I am an Iranian living in Tehran, this terrifies me. For you guys it’a not big deal because your families and children will be safe not our.. most iranian just want peace we are not that different from you.. Edit: thank you my brothers and sisters for your support, I am overwhelmed by your (mostly) kind messages it gives me a tiny bit of hope in this time of chaos.I know our government in Iran is not good they are a minority with guns and weapons controlling a country mostly youth who are pro west and liberal to stay in power. That being said everything was peaceful under the nuclear agreement even American navy members were captured and immediately released this Trump has ruined this and our already right wing government has become aggressive. I want change in our country but it must happen from the inside not through war and killing this will only make majority of youth on your side despise you because no doubt their lives will be ruined.
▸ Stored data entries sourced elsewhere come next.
-- ==== Sys2Proof/Decode.lean ====
section
/-!
DEFINITION. Decoding, total on every word, rejecting by name, and the encoder (R320–R336).
`decodeRaw` splits a word by the opcode tables of R325–R334; `legal` holds the operand rules that
the tables and the reference entries add; `decode` is both together. A word that is rejected is
illegal (R335): `step` runs it as `illegalWord`.
-/
namespace Sys2Proof

/-- Why a word is no instruction (R335). -/
inductive DecodeError where
  | opcodeZero
  | reservedOpcode (op : Nat)
  | unassignedCode (op : Nat)
  | illegalOperand (op : Nat)
  deriving DecidableEq, Repr

/-- The system register numbers of R329. -/
def sysRegListed (r : Nat) : Bool :=
  decide (r ≤ 0x006) || decide (r = 0x008) || decide (r = 0x009) ||
  (decide (0x010 ≤ r) && decide (r ≤ 0x031)) || (decide (0x040 ≤ r) && decide (r ≤ 0x051)) ||
  (decide (0x060 ≤ r) && decide (r ≤ 0x074))

/-- An even register from s2 to s54 (R72). -/
def evenPair (d : SReg) : Bool := decide (d.toNat % 2 = 0) && decide (2 ≤ d.toNat) && decide (d.toNat ≤ 54)

/-- Vector types .I32, .U32, .F32, .I64, .F64 (R411). -/
def ty32or64 (t : BitVec 4) : Bool := decide (t.toNat ≤ 4)
/-- Vector types .F32 and .F64 (R411). -/
def tyFloat (t : BitVec 4) : Bool := decide (t.toNat = 2) || decide (t.toNat = 4)
/-- Vector types .I32, .F32, .I64, .F64 (R411, VABS and VNEG). -/
def tySigned (t : BitVec 4) : Bool := decide (t.toNat ≤ 4) && decide (t.toNat ≠ 1)
/-- Vector types .I32, .U32, .I64 (R411, VLOG and VSH). -/
def tyLogic (t : BitVec 4) : Bool := decide (t.toNat ≤ 1) || decide (t.toNat = 3)

/-- The MMAS requests whose popped operands are the first taken from each ring (R148, R333):
operands are taken in the order A, B, metadata, and the metadata slot is popped with A. -/
def mmasPops (a b g : BitVec 3) (popA popB : Bool) : Bool :=
  !((decide (a = b) && popB && !popA) ||
    (decide (g = b) && decide (g ≠ a) && popA && !popB) ||
    (decide (a = b) && decide (b = g) && (popA != popB)))

/-- The operand rules of the opcode tables and of the reference entries (R323–R334, R343, R345, R351, R411, R415). -/
def legal : Instr → Bool
  | .add _ _ _ _ _ => true
  | .sub _ _ _ _ _ => true
  | .and _ _ _ _ _ => true
  | .or _ _ _ _ _ => true
  | .xor _ _ _ _ _ => true
  | .shl _ _ _ _ _ => true
  | .shr _ _ _ _ _ => true
  | .shrS _ _ _ _ _ => true
  | .mul _ _ _ _ _ => true
  | .mulh _ _ _ _ _ => true
  | .mulhU _ _ _ _ _ => true
  | .div _ _ _ _ _ => true
  | .divU _ _ _ _ _ => true
  | .rem _ _ _ _ _ => true
  | .remU _ _ _ _ _ => true
  | .min _ _ _ _ _ => true
  | .minU _ _ _ _ _ => true
  | .max _ _ _ _ _ => true
  | .maxU _ _ _ _ _ => true
  | .clz _ _ _ _ => true
  | .popc _ _ _ _ => true
  | .addi _ _ _ _ => true
  | .andi _ _ _ _ => true
  | .ori _ _ _ _ => true
  | .xori _ _ _ _ => true
  | .shli _ _ _ _ => true
  | .shri _ _ _ _ => true
  | .shriS _ _ _ _ => true
  | .cmp _ _ _ _ _ _ => true
  | .cmpi _ _ _ _ => true
  | .sel _ _ _ _ _ _ _ => true
  | .plog _ _ _ _ _ o => decide (o.toNat ≤ 5)
  | .bfx _ _ _ _ w p => decide (p.toNat + w.toNat + 1 ≤ 64)
  | .bfi d _ _ w p => decide (p.toNat + w.toNat + 1 ≤ 64) && decide (d.toNat < 56)
  | .lih _ _ => true
  | .pcrel _ _ => true
  | .br _ _ _ => true
  | .jal _ _ => true
  | .jr _ _ _ _ => true
  | .start _ _ _ _ _ _ => true
  | .quit _ _ => true
  | .hwait _ _ _ => true
  | .yield _ _ => true
  | .idle _ _ _ => true
  | .ld _ _ _ z g _ => !(g && decide (z.toNat = 3))
  | .st _ _ _ _ _ _ => true
  | .lda _ _ _ z g _ => !(g && decide (z.toNat = 3))
  | .stl _ _ _ _ _ c _ => decide (c.toNat ≤ 5)
  | .stOwn _ _ _ _ _ _ => true
  | .stStk _ _ _ _ _ _ => true
  | .ldsumF32 _ _ _ _ => true
  | .ldsumF64 _ _ _ _ => true
  | .ldsumI64 _ _ _ _ => true
  | .fenceRel _ _ s => decide (s.toNat ≤ 5)
  | .fenceAcq _ _ _ => true
  | .fenceFull _ _ s => decide (s.toNat ≤ 5)
  | .amo d _ _ _ _ _ _ o => decide (o.toNat ≤ 9) && !(decide (o.toNat = 9) && decide (56 ≤ d.toNat))
  | .amof _ _ _ _ _ _ o => decide (o.toNat ≠ 3)
  | .redInt _ _ _ _ _ o => decide (o.toNat ≤ 7)
  | .redFloat _ _ _ _ _ o => decide (o.toNat ≠ 3)
  | .mdep _ _ _ _ => true
  | .msenseMax _ _ _ _ => true
  | .msenseMin _ _ _ _ => true
  | .hitch _ _ _ _ f => decide (f.toNat ≠ 3)
  | .unhitch _ _ s => decide (s.toNat ≤ 5)
  | .tbar _ d _ s => decide (s.toNat ≤ 5) && decide (d.toNat < 56)
  | .tarr _ _ s => decide (s.toNat ≤ 5)
  | .twait _ d _ => decide (d.toNat < 56)
  | .tvote _ d _ _ o s => decide (s.toNat ≤ 5) && decide (o.toNat ≠ 3) && evenPair d
  | .tred _ d _ a t o s => decide (s.toNat ≤ 5) && decide (o.toNat ≠ 3) && decide (t.toNat ≠ 3) && evenPair d && evenPair a
  | .tinfo _ d _ => decide (d.toNat < 56)
  | .tdrop _ _ => true
  | .wpush _ _ _ _ => true
  | .wpushOrd _ _ _ _ => true
  | .wpop _ _ _ _ _ => true
  | .wsteal _ _ _ _ _ _ => true
  | .wcnt _ _ _ n => decide (n.toNat ≤ 8)
  | .chput _ _ _ _ c => decide (c.toNat ≤ 23)
  | .chget _ _ _ c => decide (c.toNat ≤ 23)
  | .cpy d _ _ _ b _ s => (decide (b.toNat ≤ 7) || decide (b.toNat = 63)) && decide (s.toNat ≤ 5) && decide (d.toNat < 56)
  | .cpyCsr d _ _ _ s => decide (s.toNat ≤ 5) && decide (d.toNat < 56)
  | .cpym d _ _ _ _ s => decide (s.toNat ≤ 5) && decide (d.toNat < 56)
  | .subs _ _ _ _ => true
  | .unsubs _ _ => true
  | .epush _ _ _ _ _ => true
  | .epop _ _ _ _ _ => true
  | .sync _ _ => true
  | .xmit _ _ _ _ _ => true
  | .xsel _ _ _ _ _ => true
  | .mread _ _ _ _ => true
  | .mtick _ _ _ => true
  | .launch _ _ _ _ _ => true
  | .pace _ _ _ => true
  | .permit _ _ _ => true
  | .mfs _ r => sysRegListed r.toNat
  | .mts _ r => sysRegListed r.toNat
  | .trap _ => true
  | .eret => true
  | .svctx n => decide (n.toNat ≤ 10)
  | .ldctx n => decide (n.toNat ≤ 10)
  | .icflush => true
  | .rep _ _ _ => true
  | .vadd _ _ _ _ _ r t => decide (r.toNat ≤ 4) && ty32or64 t
  | .vsub _ _ _ _ _ r t => decide (r.toNat ≤ 4) && ty32or64 t
  | .vmul _ _ _ _ _ r t => decide (r.toNat ≤ 4) && ty32or64 t
  | .vfma _ _ _ _ _ r t => decide (r.toNat ≤ 4) && tyFloat t
  | .vmax _ _ _ _ _ t => ty32or64 t
  | .vmin _ _ _ _ _ t => ty32or64 t
  | .vabs _ _ _ _ t => tySigned t
  | .vneg _ _ _ _ t => tySigned t
  | .vrcp _ _ _ _ r t => decide (r.toNat ≤ 4) && tyFloat t
  | .vrsq _ _ _ _ r t => decide (r.toNat ≤ 4) && tyFloat t
  | .vexp _ _ _ _ t => tyFloat t
  | .vlog _ _ _ _ b o t => tyLogic t && (decide (o.toNat ≤ 3) || (decide (o.toNat = 4) && decide (b.toNat = 0)))
  | .vsh _ _ _ _ _ o t => tyLogic t && decide (o.toNat ≤ 2)
  | .vmac _ _ _ _ _ t => decide (t.toNat = 7) || decide (t.toNat = 8)
  | .vcmp _ _ _ _ _ c t => ty32or64 t && decide (c.toNat ≤ 5)
  | .vsel _ _ _ _ _ t => ty32or64 t
  | .vld _ _ _ _ => true
  | .vst _ _ _ _ => true
  | .vgath _ _ _ _ t => ty32or64 t
  | .vscat _ _ _ _ t => ty32or64 t
  | .vbcast _ _ _ t => ty32or64 t
  | .vperm _ _ _ _ _ => true
  | .vred _ _ _ _ _ f t => ty32or64 t && decide (f.toNat ≤ 6)
  | .vscan _ _ _ _ _ f t => ty32or64 t && decide (f.toNat ≤ 6)
  | .vcvt _ _ _ _ g r t => decide (r.toNat ≤ 4) && decide (t.toNat ≤ 6) && decide (g.toNat ≤ 6) && decide (t.toNat ≠ g.toNat)
  | .venc _ _ _ _ _ => true
  | .vdec _ _ _ _ _ => true
  | .vflip _ _ _ _ _ _ => true
  | .mma _ a b _ _ _ _ p q => !(decide (a = b) && q && !p)
  | .mzero _ _ _ => true
  | .mscale _ _ _ => true
  | .msm _ _ _ _ _ => true
  | .mmas _ a b _ _ t g p q => decide (t.toNat ≠ 3) && mmasPops a b g p q
  | .mld _ _ _ _ _ _ => true
  | .mst _ _ _ _ _ => true
  | .mmov _ _ _ _ _ _ => true
  | .mfmt _ => true
  | .mtab _ _ => true
  | .kld _ _ => true
  | .kop _ _ _ _ => true
  | .hint _ => true
  | .illegalWord _ => true
  | .qcfgWrite _ => true
  | .domainWrite _ => true
  | .tstampWrite _ => true
  | .ringDescriptorWrite _ _ => true
  | .fstatClear _ => true
  | .fstatRead _ => true
  | .hfaultClear _ => true
  | .roleWrite _ => true
  | .vshareWrite _ => true
  | .frameWrite _ _ => true
  | .vectorQueueDispatch core => decide (core < 1536)
  | .vectorEntryComplete core => decide (core < 1536)
  | .frameStepDispatch core => decide (core < 1536)
  | .commitWindowApply _ => true
  | .storeReplay die => decide (die < 24)
  | .domainArrival core => decide (core < 1536)
  | .superstepRelease _ => true
  | .superstepEnd _ => true
  | .exchangeTransmit core _ _ => decide (core < 1536)
  | .exchangeArrival core _ _ => decide (core < 1536)
  | .gatherServe core => decide (core < 1536)
  | .markEndNotice core => decide (core < 1536)
  | .markTick _ _ => true
  | .markDepositApply core => decide (core < 1536)
  | .markSenseServe core => decide (core < 1536)
  | .teamArrival _ _ _ => true
  | .teamDeparture _ _ => true
  | .teamParkedNotice _ _ _ => true
  | .domainResumeRequest _ => true
  | .copySlotReserve core _ => decide (core < 1536)
  | .copyStatus core _ => decide (core < 1536)
  | .streamerBatchElement core _ => decide (core < 1536)
  | .streamerCompletionPush core _ => decide (core < 1536)
  | .multicastArrival core => decide (core < 1536)
  | .reductionBatch stack => decide (stack < 4)
  | .descriptorWake core => decide (core < 1536)
  | .pacerPush core => decide (core < 1536)
  | .wranglerSample die _ => decide (die < 24)
  | .spinGovernorTrip core _ => decide (core < 1536)
  | .spinHoldExpiry core _ => decide (core < 1536)
  | .idleExpiry core _ => decide (core < 1536)
  | .weightRefresh die => decide (die < 24)
  | .waitCounterPoll _ => true
  | .gangPlace => true
  | .gangComplete _ => true
  | .preemptInterrupt core _ => decide (core < 1536)
  | .restoreInterrupt core _ => decide (core < 1536)
  | .lendEnd core => decide (core < 1536)
  | .spillDivert core _ => decide (core < 1536)
  | .packetResend core => decide (core < 1536)
  | .pageFaultRetry die _ _ => decide (die < 24)
  | .pageFaultFatal die _ _ => decide (die < 24)
  | .trapQueueRecord die => decide (die < 24)
  | .doubleFault core => decide (core < 1536)
  | .lostResponse core _ _ => decide (core < 1536)
  | .bridleHalt _ => true
  | .bridleResume _ => true
  | .powerLimit _ => true
  | .criticalTemperature => true
  | .deviceReset _ _ => true
  | .tenantCreate _ _ => true
  | .tenantTeardown _ => true
  | .fabricConfiguration _ _ _ _ => true
  | .imageLoad _ _ _ => true
  | .memoryRead _ _ _ => true
  | .memoryWrite _ _ _ => true
  | .hostLaunch _ _ => true
  | .event _ _ _ => true
  | .weightStoreFill _ _ _ => true
  | .regionInstall _ _ _ => true
  | .regionRewrite _ _ _ => true
  | .regionRemove _ _ => true
  | .translationInvalidate _ => true
  | .pageMigrate _ _ _ => true
  | .journalRead _ _ => true
  | .capabilityRead _ => true
  | .attest _ _ => true
  | .layerSleep _ die => decide (die < 24)
  | .layerWake _ die => decide (die < 24)
  | .bridleQuiesced _ => true
  | .fatalRecordServed die => decide (die < 24)
  | .tenantFieldError _ => true
  | .networkSendElement core _ => decide (core < 1536)
  | .networkInbound core _ _ _ _ => decide (core < 1536)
His thanks to the other commenters for their replies is due to them having posted something like 355 replies when last I looked, mostly supporting him. And I don’t doubt that Agha Cage is right. There are right-wing hawks in the Iranian government, who’d love to push the country even further to the right by engaging in a war with America and the West. And of course, if we did invade, most of the Iranian young people would hate us. Because however much they hate their government, they, like everyone else, loves their country. The late Corinne Souza, whose father was an Iraqi dissident, said pretty much the same about our invasion of her father’s country. Before we invaded, there were Iraqis willing to work with us to bring down Saddam Hussein’s regime. But this stopped after we invaded, because we were the aggressors. And it’ll happen again if we invade Iran, along with all the other horrors we’ve seen in Iraq and elsewhere in the Middle East.
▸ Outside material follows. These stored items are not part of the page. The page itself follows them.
/-- A read of the issuing die's replica (R172): its layer serves reads once it is awake (R209). -/
def replicaRead (s : State) (va : W64) (p n : Nat) (cached byFetch : Bool) (own : Nat → Bool) : Except Stop (List Byte × State) :=
  if !(s.dieAt s.die).awake then wait (.layer s.die)
  else if badNeeded own s.badMem p n then raise 0x17 va 0
  else if !calSends s s.core.tenant s.die then wait (.path p false)
  else .ok (lineRead s p n cached byFetch)

/-- A read at a home stalls while no path to it is open or its refresh group refreshes (R23, R169), and raises *memory data*
on an uncorrectable error. -/
def homeRead (s : State) (va : W64) (p n : Nat) (cached byFetch : Bool) (own : Nat → Bool) : Except Stop (List Byte × State) :=
  if !readOpen s s.core.tenant s.die p then wait (.path p false)
  else match refreshing s.cycle p with
  | some till => wait (.refresh till)
  | none =>
    if badNeeded own s.badMem p n then raise 0x17 va 0
    else .ok (lineRead s p n cached byFetch)

/-- A read of home bytes, through the read cache or past it. -/
def readHome (s : State) (va : W64) (p n : Nat) (cached byFetch : Bool) (own : Nat → Bool) : Except Stop (List Byte × State) :=
  throughCache s p n cached byFetch (homeRead s va p n cached byFetch own)

/-- The committed bytes of a place, as a load of the issuing context reads them (R363). -/
def readPlace (s : State) (va : W64) (n : Nat) (bypass byFetch : Bool) (own : Nat → Bool) : Place → Except Stop (List Byte × State)
  | .scratch a =>
    if badBytes s.core.badScratch a n then raise 0x17 va 0 else .ok (s.core.scratch.bytes a n, s)
  | .replica off =>
    let p := replicaPhys s.die off
    throughCache s p n (!bypass) byFetch (replicaRead s va p n (!bypass) byFetch own)
  | .home p nc => readHome s va p n (!bypass && !nc && !s.inReduction s.core.tenant va) byFetch own

/-- Lay the context's own held bytes over committed ones (R184). -/
def overlayHeld (es : List SBEntry) (va : Nat) : List Byte → List Byte
  | [] => []
  | b :: bs => (match lastHeld es va with | some x => x | none => b) :: overlayHeld es (va + 1) bs

/-- The two bits of a line in a read signature (R203). -/
def sigBits (va : Nat) : Nat × Nat :=
  let line := va / 64
  (line % 2048, Nat.xor (line / 2 ^ 11) (line / 2 ^ 22) % 2048)

def sigSet (va : Nat) (g : BitVec 2048) : BitVec 2048 :=
  g ||| ((1 : BitVec 2048) <<< (sigBits va).1) ||| ((1 : BitVec 2048) <<< (sigBits va).2)

def sigHit (va : Nat) (g : BitVec 2048) : Bool := g.getLsbD (sigBits va).1 && g.getLsbD (sigBits va).2

/-- A global load of an ordered task sets its signature (R203). -/
def noteRead (va : W64) (s : State) : State :=
  if va.toNat < Config.scratchBytes then s
  else s.modCtx fun c => { c with ord := c.ord.map fun o => { o with sig := sigSet va.toNat o.sig } }

/-- THE BYTES A LOAD RETURNS, and the state after it: the context's own held value of a byte, else the byte at its place
(R184, R198, R363). -/
def loadBytes (s : State) (size : Nat) (scratchOk bypass : Bool) (va : W64) : Except Stop (List Byte × State) :=
  match checkAddress s .load size scratchOk .readable va with
  | .error e => .error e
  | .ok (pl, s1) =>
    let own := fun (i : Nat) => match pl with | .scratch _ => false | _ => (lastHeld (heldEntries s) (va.toNat + i)).isSome
    if (List.range size).all own then .ok (overlayHeld (heldEntries s) va.toNat (List.replicate size 0), noteRead va s1)
    else match readPlace s1 va size bypass false own pl with
    | .error e => .error e
    | .ok (bs, s2) =>
      let bs := match pl with | .scratch _ => bs | _ => overlayHeld (heldEntries s) va.toNat bs
      .ok (bs, noteRead va s2)

/-- An acquire point: the read cache of the core is invalidated (R167, R196). -/
def acquire (s : State) : State := s.modCore fun c => { c with rcache := [] }

/-! Scratchpad writes (R159, R189) -/

def State.setScratch (a : Nat) (bs : List Byte) (s : State) : State :=
  s.modCore fun c => { c with scratch := c.scratch.setBytes a bs,
                              badScratch := c.badScratch.filter fun x => decide (x < a ∨ a + bs.length ≤ x) }

/-! Instruction fetch (R158, R188, R320) -/

/-- The contexts that have executed ICFLUSH since the line of a fetched word was filled (R358). -/
def flushedOf (s : State) : Place → BitVec 12
  | .home p _ => match s.core.rcache.find? fun l => l.line == lineOf p with
    | some l => l.flushed
    | none => 0
  | _ => 0

/-- The words the core has fetched, with one replaced. -/
def noteFetched (pc : W64) (w : W32) (flushed : BitVec 12) (s : State) : State :=
  s.modCore fun c => { c with icache := (pc.toNat, w, flushed) :: c.icache.filter fun x => x.1 != pc.toNat }

/-- Fetch one word at an address, from the words fetched earlier or from memory (R188). -/
def fetchWord (s : State) (pc : W64) : Except Stop (W32 × State) :=
  match checkAddress s .fetch 4 true .readable pc with
  | .error e => .error e
  | .ok (pl, s1) =>
    let fresh := fun (_ : Unit) =>
      match readPlace s1 pc 4 false true noneOwn pl with
      | .error e => .error e
      | .ok (bs, s2) =>
        let w := BitVec.ofNat 32 (ofBytesLE bs)
        .ok (w, noteFetched pc w (flushedOf s2 pl) s2)
    match s1.core.icache.lookup pc.toNat with
    | some (w, f) => if !f.getLsbD s.core.cur.val && Config.oldWord s1.fresh then .ok (w, s1.useFresh) else fresh ()
    | none => fresh ()

/-! Host and engine access to virtual addresses of a tenant -/

/-- Translate an address for an agent that is no context: no trap, only the fault. -/
def translateFor (s : State) (tenant : BitVec 3) (va : W64) (write : Bool) : Except Byte Nat :=
  if va.toNat / 2 ^ 48 ≠ 0 || decide (va.toNat < Config.scratchBytes) then .error 0x11
  else match walk s .free tenant va with
    | .error (.format _) => .error 0x15
    | .error _ => .error 0x14
    | .ok e => if write && !e.w then .error 0x16 else .ok (e.phys va)

/-- A closed path or a refreshing group holds up a unit's walk for an address of a tenant (R15, R169). -/
def walkHeld (s : State) (w : Walker) (tenant : BitVec 3) (va : W64) : Bool :=
  match walkBy s w true tenant va with
  | .error (.refresh _) => true
  | .error (.closed _) => true
  | _ => false

/-- One of them holds up a unit that reads an address of a tenant, at a table, or a refreshing group at the address itself. -/
def unitHeld (s : State) (w : Walker) (tenant : BitVec 3) (va : W64) : Bool :=
  match walkBy s w true tenant va with
  | .error (.refresh _) => true
  | .error (.closed _) => true
  | .error _ => false
  | .ok e => (refreshing s.cycle (e.phys va)).isSome

end Sys2Proof.Machine
end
I’ve made it very clear that I have little time or sympathy for the Iranian government. They are oppressive theocrats,  impoverishing their people and plundering their country to enrich themselves. But the Islamic revolution which installed the current regime came about because we oppressed and exploited them. We overthrew the last of the Qajar shahs in the early 20th century and installed the Pahlavis as the Qajars couldn’t repay the loans we’d given them to modernise the country. When Mossadeq nationalised the Iranian oil industry in the 1950s, we arranged a coup to overthrow him as Prime Minister. This led to the Shah’s ‘White Revolution’ in which the monarchy seized absolute power, ruling through torture and fear. I’ve met Iranians over here, whose friends vanished, thanks to the Shah’s murderous secret police. Florence, one of the great commenters on this blog, was active in the British protests in the 1970s against Britain’s support for murderous Fascistic tyrants like the Shah. If we join the Americans in an invasion of Iran, it won’t be to liberate the Iranian people. It’ll just be like the Gulf War over again – done so that the Saudis can seize their oil reserves, the Neocons can remove another enemy of Israel, and western multinationals can loot the country and its state enterprises.
We got no business sending our courageous young women and men to lose life and limb in the Middle East again, murdering people who’ve never invaded us, simply to make the likes of Boris, Trump and the Bush family even more obscene amounts of money.